The Power of Positive Practice

 

The Power of Positive Practice by Wynton Marsalis

 

As a boy growing up in New Orleans, I remember my father, Ellis, a pianist, and his friends talking about "sheddin'".  When they got together they'd say, " Man, you need to go shed," or I've been sheddin' hard."

 

When I was around 11, I realized that sheddin' meant getting to the woodshed-practicing.  By the age of 16, I understood what the shed was really about - hard, concentrated work.

 

When my brother Branford and I auditioned for our high school band, the instructor, who knew my father, was excited about Ellis' sons coming to band.  But my audition was so pitiful, he said, "Are you sure you're  Ellis' son?"  At the time, his comment didn't bother me because I was more interested in basketball than band.  Over the next several years. however, I began practicing seriously.  Practice is essential to learning music - and anything else for that matter.  I like to say that the time spent practicing is the true sign of virtue in a musician.  When you practice, it means you are willing to sacrifice to sound good.

 

Even if practice is so important, kids find it very hard to do because there are so many distractions.  That's why I encourage them to practice and explain how to do it.  I've developed what I call "Wynton's 12 Ways to Practice."  These will work for almost every activity -from  music to schoolwork to sports.

 

1. Seek out instruction. Find an experienced teacher who knows what you should be doing.  A good teacher will help you understand the purpose of practicing and can teach you ways to make practicing easier and more productive.

 

2. Write out a schedule. A schedule helps you organize your time.  Be sure to allow time to review the fundamentals, because they are the foundation of all the complicated things that come later.  If you are practicing basketball, for example, be sure to put time in your schedule to practice free-throws.

 

3. Set goals. Like a schedule, goals help you organize your time and chart your progress.  Goals also act as a challenge: something to strive for in a specific period of time.  If a certain task turns out to be really difficult, relax your goals: practice doesn't have to be painful to achieve results.

 

4. Concentrate. You can do more in 10 minutes of focused practice than in an hour of sighing and moaning.  This means no video games, no radio, just sitting still and working.  Start by concentrating a few minutes at a time and work up to longer periods gradually.  Concentrated effort takes practice too, especially for young people.

 

5. Relax and practice slowly.Take your time; don't rush through things. Whenever you set out to learn something new - practicing scales, multiplication tables, verb tenses in Spanish - you need to start slowly and build up speed.

 

6. Practice hard things longer.Don't be afraid of confronting your inadequacies; spend more time practicing what you can't do.  Adjust your schedule to reflect your strengths and weaknesses.  Don't spend too much time doing what comes easily.  Successful practice means coming face to face with your shortcomings.  Don't be discouraged; you'll get it eventually.

 

7. Practice with expression.Every day you walk around making yourself into "you", so do everything with the proper attitude.  Put all of yourself into participating and try to do your best, no matter how insignificant the task may seem. Express your "style" through how you do what you do.

 

8. Learn from your mistakes.None of us is perfect, but don't be too hard on yourself.  If you drop a touchdown or pass, or strike out to end a game, it's not the end of the world.  Pick yourself up, analyze what went wrong, and keep going.  Most people work in groups or teams.  If you focus on your contributions to the overall effort, your personal mistakes won't seem so terrible.

 

9. Don't show off.
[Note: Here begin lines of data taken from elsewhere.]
/-- StoppedForegroundOthersMove: a fault, a refusal, and a schedule for each clause. -/
theorem witness_stopped :
    (¬ Safe ({ rig [] with faults := [⟨.sampleOverrun, 8⟩] } : State)) ∧
      (¬ Safe ({ rig [] with refused := some (.index 3) } : State)) ∧
      ({ rig [] with faults := [⟨.sampleOverrun, 8⟩] } : State).pc = .run 0 0 ∧ (rig []).sched = [] ∧
      ∀ turn ∈ [Turn.foreground, .buttons 1, .usbEvent, .engine ⟨true, .up, true⟩],
        ({ rig [] with sched := [turn] } : State).sched = turn :: [] :=
  ⟨(fun h => absurd h.1 (by decide)), (fun h => absurd h.2 (by decide)), rfl, rfl, by decide⟩

/-- LaterResetKeepsRecords and BootRunsFourSteps. -/
theorem witness_reset_boot :
    ({ rig [] with sched := [.reset] } : State).sched = .reset :: [] ∧ State.reset.sched = [] ∧
      State.reset.pc = .boot 0 := ⟨rfl, rfl, rfl⟩

/-- StepKeepsRanges, StepKeepsBufferAtomic, StepKeepsHandOff, ArmsCarryEncodedState: the invariants and a next state at once, in a state that is about
to arm. -/
def arming : State :=
  { looping with
    cur := 0x01, rstate := 0x01, report := ⟨0, 0, 1⟩, txbuf := ⟨0, 0, 1⟩, act := true, chg := true, rdyEng := true,
    rdyEp := true, csSave := true, seqState := .reporting, bitcnt := 8, nEdge := 8, pc := .run 0 52 }

theorem witness_arming_stands : standsAt arming = some .sendArm := by decide

theorem witness_invariants :
    InRange arming ∧ HandOff arming ∧ (field (fun t => arms t.hist) (step arming)) = some [⟨0, 0, 1⟩] := by
  refine ⟨⟨by decide, by decide, by decide, by decide, (fun f hf => by cases hf)⟩, ⟨⟨(fun h => by cases h), ?_, ?_⟩, by decide, ?_⟩,
    by decide⟩
  · exact True.intro
  · rw [witness_arming_stands]; exact rfl
  · intro _; decide

/-- CommitLatchesArmedState: LAST changes at the COMMIT; the arm leads there; and an engine turn comes between (HandOff arming is in
witness_invariants). -/
theorem witness_commit_latches :
    (field (fun t => (t.last, decide (t.last = ({ arming with pc := .run 0 53 } : State).last)))
        (step { arming with pc := .run 0 53 }) = some (0x01, false)) ∧
      (({ arming with pc := .run 0 53 } : State).sched.head? ≠ some .reset) ∧
      (arming.program = .hardwired ∧ arming.sched = [] ∧ arming.engReady = true ∧ arming.epInBusy = false) ∧
      (field standsAt (step arming) = some (some .commitAndIdle)) ∧
      (∀ turn ∈ [Turn.engine ⟨true, .keep, false⟩], turn ≠ .foreground ∧ turn ≠ .reset) := by decide

theorem witness_arming_safe : Safe arming := ⟨rfl, rfl⟩

/-- RecordsOnlyGrow, TimeNeverDecreases (the head is no reset), EngineLeavesForeground's step. -/
theorem witness_any_step :
    (field (fun _ => true) (step (rig [0x63]))).isSome = true ∧ (rig [0x63]).sched.head? ≠ some .reset := by decide

end Sys2Proof.Tests
end

section
/-! SUPPORT. What one atomic step and one operation change and leave alone, in terms of the state's parts (R13 to R38). -/

namespace Sys2Proof.Machine

/-! ### The parts of the state under the shared operations -/

/-- What an atomic step leaves alone when it halts: everything but FAULT and REFUSED (R63, R121). -/
theorem recordHalt_frame (e : Halt) (s : State) :
    SameLink s (recordHalt e s) ∧ SamePad s (recordHalt e s) ∧ SameReport s (recordHalt e s) ∧
      SameAdapter s (recordHalt e s) ∧ SameEngine s (recordHalt e s) ∧ SameSetup s (recordHalt e s) ∧
      (recordHalt e s).hist = s.hist ∧ (recordHalt e s).pulses = s.pulses ∧ (recordHalt e s).draws = s.draws ∧
      (recordHalt e s).pc = s.pc := by
  rw [recordHalt_eq]
  simp [SameLink, SamePad, SameReport, SameAdapter, SameEngine, SameSetup]

/-- The engine's turn leaves everything of the foreground alone (R124). -/
theorem engineTurn_frame (a : EngineActs) (s : State) :
    SameLink s (engineTurn a s) ∧ SamePad s (engineTurn a s) ∧ SameReport s (engineTurn a s) ∧
      SameAdapter s (engineTurn a s) ∧ SameSetup s (engineTurn a s) ∧ (engineTurn a s).pc = s.pc ∧
      (engineTurn a s).faults = s.faults ∧ (engineTurn a s).refused = s.refused ∧
      (engineTurn a s).pulses = s.pulses ∧ (engineTurn a s).draws = s.draws := by
  rw [engineTurn_eq]
  simp [SameLink, SamePad, SameReport, SameAdapter, SameSetup]

/-! ### SEND's steps and SAMPLE, when they take effect -/

theorem sampleEffect_ok {s u : State} (h : sampleEffect s = .ok u) : s.bitcnt.toNat < 8 := by
  by_contra hn
  rw [sampleEffect_overrun (by omega)] at h
  cases h

theorem sendEnter_ok {s u : State} (h : sendEnter s = .ok u) :
    s.epInBusy = false ∧ u = { s with csSave := s.ieUsb, ieUsb := false } := by
  unfold sendEnter at h
  split at h
  · rename_i hr
    cases h
    simp only [samplePort, Bool.and_eq_true, Bool.not_eq_true'] at hr
    exact ⟨hr.2, rfl⟩
  · cases h

theorem sendCopy_ok {k : Nat} {s u : State} (h : sendCopy k s = .ok u) :
    ∃ v b, readByte s.report k = .ok v ∧ writeByte s.txbuf k v = .ok b ∧
      u = pulse (.txbufW k v) { s with txbuf := b } := by
  unfold sendCopy at h
  split at h
  · rename_i v hv
    obtain ⟨b, hb, rfl⟩ := writeTxbuf_ok h
    exact ⟨v, b, hv, hb, rfl⟩
  · cases h

theorem sendArm_ok {s u : State} (h : sendArm s = .ok u) :
    u = emit (.arm s.txbuf) { pulse (.armIn s.params.epIn) s with epInBusy := true } := by
  unfold sendArm at h
  split at h
  · cases h; rfl
  · cases h

/-! ### Line steps: the steps of READ and the line operations -/

/-- An atomic step of the Controller Link (R80 to R85). -/
inductive IsLine : AtomicStep → Prop
  | latchHi : IsLine .latchHi
  | latchLo : IsLine .latchLo
  | clkHi : IsLine .clkHi
  | clkLo : IsLine .clkLo
  | sample : IsLine .sample
  | wait (n : Nat) : IsLine (.wait n)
It's hard to resist showing off when you can do something well.  In high school, I learned a breathing technique so I could play a continuous trumpet solo for 10 minutes without stopping for a breath.  But my father told me, "son, those who play for applause, that's all they get."  When you get caught up in the doing the tricky stuff, you're just cheating yourself and your audience.

 

10. Think for yourself. Your success or failure at anything ultimately depends on your ability to solve problems, so don't become a robot.  Think about Dick Fosbury, who invented the Fosbury Flop for the high jump.  Everyone used to run to the bar and jump over it forwards.  Then Fosbury came along and jumped over the bar backwards, because he could go higher that way.  Thinking for yourself helps develop your powers of judgment.  Sometimes you may judge wrong and pay the price, but when you judge right, you reap the rewards.

 

11. Be Optimistic. How you feel about the world expresses who you are.  When you are optimistic, things are either wonderful or becoming wonderful.  Optimism helps you get over your mistakes and go on to do better.  It also gives you endurance, because having a positive attitude makes you feel something great is always about to happen.

 

12. Look for connections.No matter what you practice, you'll find that practicing itself relates to everything else.  It takes practice to learn a language, cook good meals, or get along with people. If you develop the discipline it takes to become good at something, that discipline will help you in whatever else you do. It's important to understand that kind of connection.  The more you discover the relationships between things that at first seem different, the larger your world becomes.  In other words, the woodshed can open up a whole world of possibilities.